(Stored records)
-- ==== Sys2Proof/Laws/Codec.lean ====
section
/-! SUPPORT. The pure functions: what FieldOk, the search for the first bad field, Encode and Decode answer, each said
once. -/

namespace Sys2Proof.Machine

/-- A field that passes fits a byte (R59). -/
theorem fieldOk_le {k : Nat} {v : Half} (h : fieldOk k v = true) : v.toNat ≤ 255 := by
  simp only [fieldOk, Bool.and_eq_true, decide_eq_true_eq] at h
  exact h.1.1.1

/-- No field is bad exactly when every one passes (R58). -/
theorem firstBad_none {k : Nat} {vs : List Half} :
    firstBad k vs = none ↔ ∀ j, j < vs.length → fieldOk (k + j) (vs.getD j 0) = true := by
  induction vs generalizing k with
  | nil => simp [firstBad]
  | cons v vs ih =>
    unfold firstBad
    constructor
    · intro h j hj
      split at h
      next hv =>
        cases j with
        | zero => simpa using hv
        | succ j =>
          have := ih.1 h j (by simpa using hj)
          rw [List.getD_cons_succ, show k + (j + 1) = k + 1 + j by omega]
          exact this
      next => cases h
    · intro h
      have hv : fieldOk k v = true := by simpa using h 0 (by simp)
      rw [if_pos hv, ih]
      intro j hj
      have := h (j + 1) (by simpa using hj)
      rwa [List.getD_cons_succ, show k + (j + 1) = k + 1 + j by omega] at this

/-- The bad field reported is the lowest one (R58, R82). -/
theorem firstBad_some {k b : Nat} {vs : List Half} :
    firstBad k vs = some b ↔ k ≤ b ∧ b < k + vs.length ∧ fieldOk b (vs.getD (b - k) 0) = false
      ∧ ∀ j, k ≤ j → j < b → fieldOk j (vs.getD (j - k) 0) = true := by
  induction vs generalizing k with
  | nil =>
    simp only [firstBad, List.length_nil, Nat.add_zero]
    constructor
    · intro h; cases h
    · intro h; omega
  | cons v vs ih =>
    unfold firstBad
    split
    next hv =>
      rw [ih]
      constructor
      · rintro ⟨h1, h2, h3, h4⟩
        refine ⟨by omega, by simp only [List.length_cons]; omega, ?_, ?_⟩
        · rwa [show b - k = (b - (k + 1)) + 1 by omega, List.getD_cons_succ]
        · intro j hj hjb
          rcases Nat.lt_or_ge k j with hlt | hge
          · rw [show j - k = (j - (k + 1)) + 1 by omega, List.getD_cons_succ]
            exact h4 j (by omega) hjb
          · rw [show j = k by omega]
            simpa using hv
      · rintro ⟨h1, h2, h3, h4⟩
        have hkb : k ≠ b := by
          rintro rfl
          simp [hv] at h3
        simp only [List.length_cons] at h2
        refine ⟨by omega, by omega, ?_, ?_⟩
        · rwa [show b - k = (b - (k + 1)) + 1 by omega, List.getD_cons_succ] at h3
        · intro j hj hjb
          have := h4 j (by omega) hjb
          rwa [show j - k = (j - (k + 1)) + 1 by omega, List.getD_cons_succ] at this
    next hv =>
      simp only [Option.some.injEq, List.length_cons]
      constructor
      · rintro rfl
        exact ⟨Nat.le_refl _, by omega, by simpa using hv, fun j hj hjb => by omega⟩
      · rintro ⟨h1, h2, h3, h4⟩
        rcases Nat.lt_or_ge k b with hlt | hge
        · exact absurd (by simpa using h4 k (Nat.le_refl _) hlt) hv
        · omega

theorem checksum_toNat (c : List Byte) : (checksum c).toNat = (c.map BitVec.toNat).sum % 256 := by
  simp [checksum]

@[simp] theorem fieldList_length (f : NamedFields) : (fieldList f).length = 14 := rfl

@[simp] theorem content_length (f : List Half) : (content f).length = f.length + 1 := by
  simp [content]

theorem content_getD (f : List Half) (j : Nat) (hj : j < f.length) :
    (content f).getD (j + 1) 0 = lowByte (f.getD j 0) := by
  simp [content, List.getD, hj]

/-- The frame of fourteen fields is seventeen bytes (R39). -/
theorem frameOf_length {f : List Half} (hf : f.length = 14) : (frameOf f).length = 17 := by
  simp [frameOf, hf]

theorem frameOf_take {f : List Half} (hf : f.length = 14) : (frameOf f).take 15 = content f := by
  have : (content f).length = 15 := by simp [hf]
  simp [frameOf, ← this]

theorem frameOf_start (f : List Half) : (frameOf f).getD 0 0 = 171 := by
  simp [frameOf, content, stTx]

theorem frameOf_field {f : List Half} (hf : f.length = 14) (k : Nat) (h1 : 1 ≤ k) (h14 : k ≤ 14) :
    (frameOf f).getD k 0 = lowByte (f.getD (k - 1) 0) := by
  have hc : k < (content f).length := by simp [hf]; omega
  have := content_getD f (k - 1) (by omega)
  rw [show k - 1 + 1 = k by omega] at this
  rw [← this]
  simp only [frameOf, List.getD, List.getElem?_append_left hc]

theorem frameOf_checksum {f : List Half} (hf : f.length = 14) :
    (frameOf f).getD 15 0 = checksum (content f) := by
  simp [frameOf, List.getD, hf]

theorem frameOf_stop {f : List Half} (hf : f.length = 14) : (frameOf f).getD 16 0 = 172 := by
  simp [frameOf, List.getD, hf, spTx]

/-- The two answers of Encode (R58). -/
theorem encodeFrame_ok {f : List Half} {b : List Byte} :
    encodeFrame f = .ok b ↔ firstBad 1 f = none ∧ b = frameOf f := by
  unfold encodeFrame
  split
  next k h => simp [h]
  next h =>
    simp only [h, Except.ok.injEq, true_and]
    exact eq_comm

theorem encodeFrame_error {f : List Half} {k : Nat} : encodeFrame f = .error k ↔ firstBad 1 f = some k := by
  unfold encodeFrame
  split <;> simp_all

/-- Decode of a unit that is not seventeen bytes long (R60, R77). -/
theorem decodeUnit_length {b : List Byte} {n : Nat} {strict : Bool} (hn : n ≠ 17) :
    decodeUnit b n strict = .error .length := by
  simp [decodeUnit, hn]

/-- Decode of a mismatch under strictness (R60, R78). -/
theorem decodeUnit_strict {b : List Byte} {strict : Bool} (h : checksum (b.take 15) ≠ b.getD 15 0)
    (hs : strict = true) : decodeUnit b 17 strict = .error (.checksum (checksum (b.take 15))) := by
  subst hs
  simp only [decodeUnit, if_true, Bool.and_true]
  rw [if_pos]
  simpa using h

/-- Decode of a match, or of a mismatch that is tolerated (R60). -/
theorem decodeUnit_ok {b : List Byte} {strict : Bool} (h : checksum (b.take 15) = b.getD 15 0 ∨ strict = false) :
    decodeUnit b 17 strict
      = .ok { content := b.take 15, crcOk := checksum (b.take 15) == b.getD 15 0, sum := checksum (b.take 15) } := by
  simp only [decodeUnit, if_true]
  rw [if_neg]
  rcases h with h | h
  · simp [h]
  · simp [h]

/-- Everything Decode can answer (R60). -/
theorem decodeUnit_cases (b : List Byte) (n : Nat) (strict : Bool) :
    (n ≠ 17 ∧ decodeUnit b n strict = .error .length)
      ∨ (n = 17 ∧ checksum (b.take 15) ≠ b.getD 15 0 ∧ strict = true
          ∧ decodeUnit b n strict = .error (.checksum (checksum (b.take 15))))
      ∨ (n = 17 ∧ (checksum (b.take 15) = b.getD 15 0 ∨ strict = false)
          ∧ decodeUnit b n strict = .ok
              { content := b.take 15, crcOk := checksum (b.take 15) == b.getD 15 0, sum := checksum (b.take 15) }) := by
  by_cases hn : n = 17
  · subst hn
    by_cases hc : checksum (b.take 15) = b.getD 15 0
    · exact .inr (.inr ⟨rfl, .inl hc, decodeUnit_ok (.inl hc)⟩)
    · cases strict with
      | true => exact .inr (.inl ⟨rfl, hc, rfl, decodeUnit_strict hc rfl⟩)
      | false => exact .inr (.inr ⟨rfl, .inr rfl, decodeUnit_ok (.inr rfl)⟩)
  · exact .inl ⟨hn, decodeUnit_length hn⟩

/-! ### The registers and the buffer as the lists the pure functions take -/

@[simp] theorem State.frame_length (s : State) : s.frame.length = 17 := by
  simp [State.frame]

theorem State.frame_getD (s : State) (k : Nat) (hk : k < 17) : s.frame.getD k 0 = s.byteAt k := by
  have h := Memory.readFrom_getD s.buf 0 17 k hk
  rwa [Nat.zero_add] at h

/-- The content bytes of the buffer, one by one. -/
theorem State.frame_take (s : State) : s.frame.take 15 = (List.range 15).map s.byteAt := by
  simp [State.frame, Memory.readFrom, State.byteAt, List.range, List.range.loop]

/-- The checksum DEC recomputes is `(B[0] + .. + B[14]) mod 256` (R65). -/
theorem State.checksum_frame (s : State) :
    (checksum (s.frame.take 15)).toNat = ((List.range 15).map fun k => (s.byteAt k).toNat).sum % 256 := by
  rw [checksum_toNat, State.frame_take, List.map_map]
  rfl

/-- The operands of ENC, one by one. -/
theorem State.operands_eq (s : State) : s.operands = (List.range 14).map fun j => s.field (j + 1) := by
  apply List.ext_getElem
  · simp [State.operands_length]
  · intro j h1 h2
    have hj : j < 14 := by simpa [State.operands_length] using h1
    have := State.operands_getD s j hj
    simp only [List.getD, List.getElem?_eq_getElem h1, Option.getD_some] at this
    simp [this]

/-- The checksum ENC computes is `(171 + F[1] + .. + F[14]) mod 256` when no field is too wide (R63). -/
theorem checksum_content {f : List Half} (h : ∀ v ∈ f, v.toNat ≤ 255) :
    (checksum (content f)).toNat = (171 + (f.map BitVec.toNat).sum) % 256 := by
  rw [checksum_toNat, content, List.map_cons, List.sum_cons, List.map_map]
  have : f.map (BitVec.toNat ∘ lowByte) = f.map BitVec.toNat :=
    List.map_congr_left fun v hv => lowByte_toNat (h v hv)
  rw [this]
  rfl

end Sys2Proof.Machine
end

## Instructions for the task
Retype, exactly and in full, the lines above from the one containing "(n ≠ 17 ∧ decodeUnit" through the one containing "theorem State.frame_getD (s".

## Completed exercise
    (n ≠ 17 ∧ decodeUnit b n strict = .error .length)
      ∨ (n = 17 ∧ checksum (b.take 15) ≠ b.getD 15 0 ∧ strict = true
          ∧ decodeUnit b n strict = .error (.checksum (checksum (b.take 15))))
      ∨ (n = 17 ∧ (checksum (b.take 15) = b.getD 15 0 ∨ strict = false)
          ∧ decodeUnit b n strict = .ok
              { content := b.take 15, crcOk := checksum (b.take 15) == b.getD 15 0, sum := checksum (b.take 15) }) := by
  by_cases hn : n = 17
  · subst hn
    by_cases hc : checksum (b.take 15) = b.getD 15 0
    · exact .inr (.inr ⟨rfl, .inl hc, decodeUnit_ok (.inl hc)⟩)
    · cases strict with
      | true => exact .inr (.inl ⟨rfl, hc, rfl, decodeUnit_strict hc rfl⟩)
      | false => exact .inr (.inr ⟨rfl, .inr rfl, decodeUnit_ok (.inr rfl)⟩)
  · exact .inl ⟨hn, decodeUnit_length hn⟩

/-! ### The registers and the buffer as the lists the pure functions take -/

@[simp] theorem State.frame_length (s : State) : s.frame.length = 17 := by
  simp [State.frame]

theorem State.frame_getD (s : State) (k : Nat) (hk : k < 17) : s.frame.getD k 0 = s.byteAt k := by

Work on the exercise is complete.